A Illustration of the MixTCRpred model architecture. For each pMHC, MixTCRpred predicts if a TCR (encoded based on the CDR1, CDR2, and CDR3 α- and β sequences) would target it. The outputs are the predicted MixTCRpred interaction score and the corresponding % rank. B 5-fold cross-validation average AUCs for the 146 pMHCs included in our dataset. The vertical lines show the standard deviations. The dashed lines correspond to random (red line, AUC of 0.5) and perfect predictions (black line, AUC of 1). C Comparison of the AUC values in leave-one-sample-out cross-validation (one point for each sample and each pMHC) with the average AUC values in the 5-fold cross-validations (one point for each pMHC). N = 73 independent samples were used in the leave-one-sample-out cross-validation for Homo Sapiens and N = 56 for Mus Musculus. D Comparison of the AUC values in leave-one-study-out cross-validation (one point for each study and each pMHC) with the average AUC values in the 5-fold cross-validations (one point for each pMHC). N = 33 independent studies were used in the leave-one-study-out cross-validation for Homo Sapiens and N = 2 for Mus Musculus. E Comparison of MixTCRpred with other pre-trained tools for Homo sapiens and Mus musculus pMHCs. The median AUC for each tool is included in parentheses. For each tool separately, the statistical comparison with MixTCRpred was performed considering the pMHCs supported by both methods. F AUCs of MixTCRpred and other tools for the 17 pMHCs of the IMMREP22 benchmark dataset. The center line within the box represents the median value, with the bottom and top bounds of the box delineating the 25th and 75th percentiles, respectively. Whiskers extend to minimum and maximum values. The p-values were obtained with a two-sided paired t-test. Source data are provided as a Source Data file.

The architecture of MixTCRpred is depicted in Fig. 2A. From an input TCR, which is conventionally provided as V, J genes, and CDR3 sequences for both chains, MixTCRpred first extracts the CDR1, CDR2 sequences (from the V genes) as defined by the International ImMunoGeneTics Information System63. The CDR1, CDR2, and CDR3 sequences are then padded and concatenated for the α and β chains separately. The TCR sequences are numerically embedded through a machine learning-based embedding, where embedding vectors are initially sampled randomly and then adjusted in the course of the training. A transformer encoder64 is then used to identify the statistical patterns underlying the TCR specificity (see “Methods”). The final step is a dense classification layer whose output score indicates how likely the TCR is to interact with a specific pMHC. Comparing raw scores across different epitopes is challenging due to the inherent biases of each model. To make the predictions more interpretable and comparable, we developed a robust framework to compute the %rank, which indicates how the raw score of a given TCR compares with that of a large set of randomly generated TCRs (see “Methods” and Supplementary Fig. 1).
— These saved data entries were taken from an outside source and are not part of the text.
-- ==== Sys2Proof/Tests/Slice0.lean ====
section
/-! SUPPORT. The model's own tests. Every expected value is one of the spec's: the opcode map
(30_encoding.md R75, R77) or a vector of 95_test_vectors.md, named at each test. -/

open Sys2Proof Sys2Proof.Machine

namespace Sys2Proof.Tests

/-! ## Small states -/

/-- A fresh session with the listed registers set. -/
def withV (l : List (Nibble × Byte)) : State := l.foldl (fun s p => s.setV p.1 p.2) State.reset

/-- The listed bytes put into memory from `a` up. -/
def withBytes : Nat → List Byte → State → State
  | _, [], s => s
  | a, b :: bs, s => withBytes (a + 1) bs { s with mem := s.mem.write a b }

/-- The state a host operation answers with (`s` itself if it stops). -/
def afterOp (op : HostOp) (s : State) : State :=
  match hostStep op s with
  | .next t => t
  | .fault _ => s
  | .refused _ => s

/-- The state one cycle leaves, with the word placed where it fetches. -/
def after (w : Nat) (s : State) : State := afterOp .cycle (s.withFetchWord 16 w)

/-- The record `FAULT = (cause, pc, opcode, addr)`. -/
def faultOf (cause : FatalCause) (pc : Word) (opcode : Option Word) (addr : Option Nat) : Option FaultRecord :=
  some { cause := cause, pc := pc, opcode := opcode, addr := addr }

/-! ## Well-formedness (30_encoding.md R77, R78): the ill-formed terms are refused -/

theorem test_wellFormed_refuses_sys_cls : (Instr.sys 0x0E0#12).wellFormed = false := by decide
theorem test_wellFormed_refuses_sys_ret : (Instr.sys 0x0EE#12).wellFormed = false := by decide
theorem test_wellFormed_admits_sys : (Instr.sys 0x0E1#12).wellFormed = true := by decide
theorem test_wellFormed_admits_vf : (Instr.drw 0xF#4 0xF#4 0x0#4).wellFormed = true := by decide

/-! ## Decoding: one word of each row, written bit by bit from 30_encoding.md R72 and R77 -/

theorem test_decode_cls : decode 0b0000_0000_1110_0000#16 = .ok .cls := by decide
theorem test_decode_ret : decode 0b0000_0000_1110_1110#16 = .ok .ret := by decide
theorem test_decode_sys : decode 0b0000_0001_0010_0011#16 = .ok (.sys 0x123#12) := by decide
theorem test_decode_jp : decode 0b0001_0010_0000_0101#16 = .ok (.jp 0x205#12) := by decide
theorem test_decode_call : decode 0b0010_1010_1011_1100#16 = .ok (.call 0xABC#12) := by decide
theorem test_decode_seImm : decode 0b0011_0101_0001_0010#16 = .ok (.seImm 0x5#4 0x12#8) := by decide
theorem test_decode_sneImm : decode 0b0100_1110_1000_0001#16 = .ok (.sneImm 0xE#4 0x81#8) := by decide
theorem test_decode_seReg : decode 0b0101_0001_0010_0000#16 = .ok (.seReg 0x1#4 0x2#4) := by decide
theorem test_decode_ldImm : decode 0b0110_1010_0100_0010#16 = .ok (.ldImm 0xA#4 0x42#8) := by decide
theorem test_decode_addImm : decode 0b0111_0010_1111_1110#16 = .ok (.addImm 0x2#4 0xFE#8) := by decide
theorem test_decode_ldReg : decode 0b1000_0001_0011_0000#16 = .ok (.ldReg 0x1#4 0x3#4) := by decide
theorem test_decode_orReg : decode 0b1000_0001_0010_0001#16 = .ok (.orReg 0x1#4 0x2#4) := by decide
theorem test_decode_andReg : decode 0b1000_1100_0111_0010#16 = .ok (.andReg 0xC#4 0x7#4) := by decide
theorem test_decode_xorReg : decode 0b1000_1101_1011_0011#16 = .ok (.xorReg 0xD#4 0xB#4) := by decide
theorem test_decode_addReg : decode 0b1000_0000_0001_0100#16 = .ok (.addReg 0x0#4 0x1#4) := by decide
theorem test_decode_subReg : decode 0b1000_1111_0001_0101#16 = .ok (.subReg 0xF#4 0x1#4) := by decide
theorem test_decode_shr : decode 0b1000_0011_1111_0110#16 = .ok (.shr 0x3#4 0xF#4) := by decide
theorem test_decode_subnReg : decode 0b1000_0100_0010_0111#16 = .ok (.subnReg 0x4#4 0x2#4) := by decide
theorem test_decode_shl : decode 0b1000_0101_0000_1110#16 = .ok (.shl 0x5#4 0x0#4) := by decide
theorem test_decode_sneReg : decode 0b1001_0001_0010_0000#16 = .ok (.sneReg 0x1#4 0x2#4) := by decide
theorem test_decode_ldI : decode 0b1010_0011_0000_0001#16 = .ok (.ldI 0x301#12) := by decide
theorem test_decode_jpV0 : decode 0b1011_1111_0001_0000#16 = .ok (.jpV0 0xF10#12) := by decide
theorem test_decode_rnd : decode 0b1100_0011_0000_1111#16 = .ok (.rnd 0x3#4 0x0F#8) := by decide
theorem test_decode_drw : decode 0b1101_0001_0010_0101#16 = .ok (.drw 0x1#4 0x2#4 0x5#4) := by decide
theorem test_decode_skp : decode 0b1110_0001_1001_1110#16 = .ok (.skp 0x1#4) := by decide
theorem test_decode_sknp : decode 0b1110_0001_1010_0001#16 = .ok (.sknp 0x1#4) := by decide
theorem test_decode_ldVxDt : decode 0b1111_0011_0000_0111#16 = .ok (.ldVxDt 0x3#4) := by decide
theorem test_decode_ldVxK : decode 0b1111_0001_0000_1010#16 = .ok (.ldVxK 0x1#4) := by decide
theorem test_decode_ldDtVx : decode 0b1111_0010_0001_0101#16 = .ok (.ldDtVx 0x2#4) := by decide
theorem test_decode_ldStVx : decode 0b1111_0010_0001_1000#16 = .ok (.ldStVx 0x2#4) := by decide
theorem test_decode_addIVx : decode 0b1111_0010_0001_1110#16 = .ok (.addIVx 0x2#4) := by decide
theorem test_decode_ldFVx : decode 0b1111_0100_0010_1001#16 = .ok (.ldFVx 0x4#4) := by decide
theorem test_decode_ldBVx : decode 0b1111_0110_0011_0011#16 = .ok (.ldBVx 0x6#4) := by decide
theorem test_decode_ldMemVx : decode 0b1111_1000_0101_0101#16 = .ok (.ldMemVx 0x8#4) := by decide
theorem test_decode_ldVxMem : decode 0b1111_0010_0110_0101#16 = .ok (.ldVxMem 0x2#4) := by decide

/-- The first illegal word of each table row of 30_encoding.md R79, and 0x812F. -/
theorem test_decode_illegal :
    decode 0x5121#16 = .error (.illegalOpcode 0x5121#16) ∧ decode 0x8128#16 = .error (.illegalOpcode 0x8128#16) ∧
    decode 0x812F#16 = .error (.illegalOpcode 0x812F#16) ∧ decode 0x9121#16 = .error (.illegalOpcode 0x9121#16) ∧
    decode 0xE1A2#16 = .error (.illegalOpcode 0xE1A2#16) ∧ decode 0xF100#16 = .error (.illegalOpcode 0xF100#16) := by
  decide

/-- The legacy calls next to the two system calls (30_encoding.md R78). -/
theorem test_decode_legacy :
    decode 0x0000#16 = .ok (.sys 0x000#12) ∧ decode 0x00E1#16 = .ok (.sys 0x0E1#12) ∧
    decode 0x00EF#16 = .ok (.sys 0x0EF#12) ∧ decode 0x0FFF#16 = .ok (.sys 0xFFF#12) := by decide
To explore the accuracy of our predictions and the impact of the size of the training set, we first performed a standard 5-fold cross-validation for each of the 146 MixTCRpred models. Performance was assessed with the Area Under the receiver operating curve (AUC) (see the Source Data file). As shown in Fig. 2B, MixTCRpred models achieved robust predictions for pMHCs with a large number of interacting TCRs: out of 43 pMHCs with more than 50 TCRs, 40 had an average AUC > 0.7, and 34 of them an AUC > 0.8. Lower accuracy was observed for several pMHCs with fewer TCRs.

We next performed a leave-one-sample-out cross-validation to determine whether MixTCRpred predictions were consistent across samples within the same study. 15 epitopes had been analyzed in multiple samples, each of which had at least 10 TCRs. Figure 2C shows that in the majority of the cases, MixTCRpred was successful in predicting epitope-specific TCRs in a new sample, with leave-one-sample-out performances similar to that of a 5-fold cross-validation. To assess whether predictions could be transferred across different studies, we performed a leave-one-study-out validation, including epitopes with at least 10 TCRs per study. Overall, we observed only limited loss in predictive power with respect to the AUCs of 5-fold cross-validations on the same datasets (Fig. 2D). This demonstrates that MixTCRpred predictions are robust across studies and could be applied to new studies for the epitopes considered in the MixTCRpred training set.

This conserved predictive power could result from either conservation of TCR sequence patterns captured by MixTCRpred, or the presence of public clones that are found across different samples/studies. To shed light on this question, we focused on TCRs specific for the class II H2-IAb, DIYKGVYQFKSV epitope from LCMV-infected Mus Musculus samples for which multiple samples from 2 studies were available (Supplementary Fig. 2). Out of a total of 11 samples, we observed that most TCRs are unique to one sample (approximately 98% of the epitope-specific TCR repertoire), and only a limited number of TCR sequences are shared across two or more samples (Supplementary Fig. 2B, C). Despite this low clonal overlap, the CDR3α and CDR3β display similar motifs across different samples and studies (Supplementary Fig. 2D). These epitope-specific TCRs came from mono-allelic Mus Musculus strains elevated in controlled conditions. Therefore, most of the observed TCRs variability is attributable to the fact that a large number of different TCRs can be generated to target the same pMHC as long as they satisfy the statistical constraints reflected by the sequence patterns and captured by MixTCRpred. Similar results were obtained for other epitopes (Supplementary Fig. 3).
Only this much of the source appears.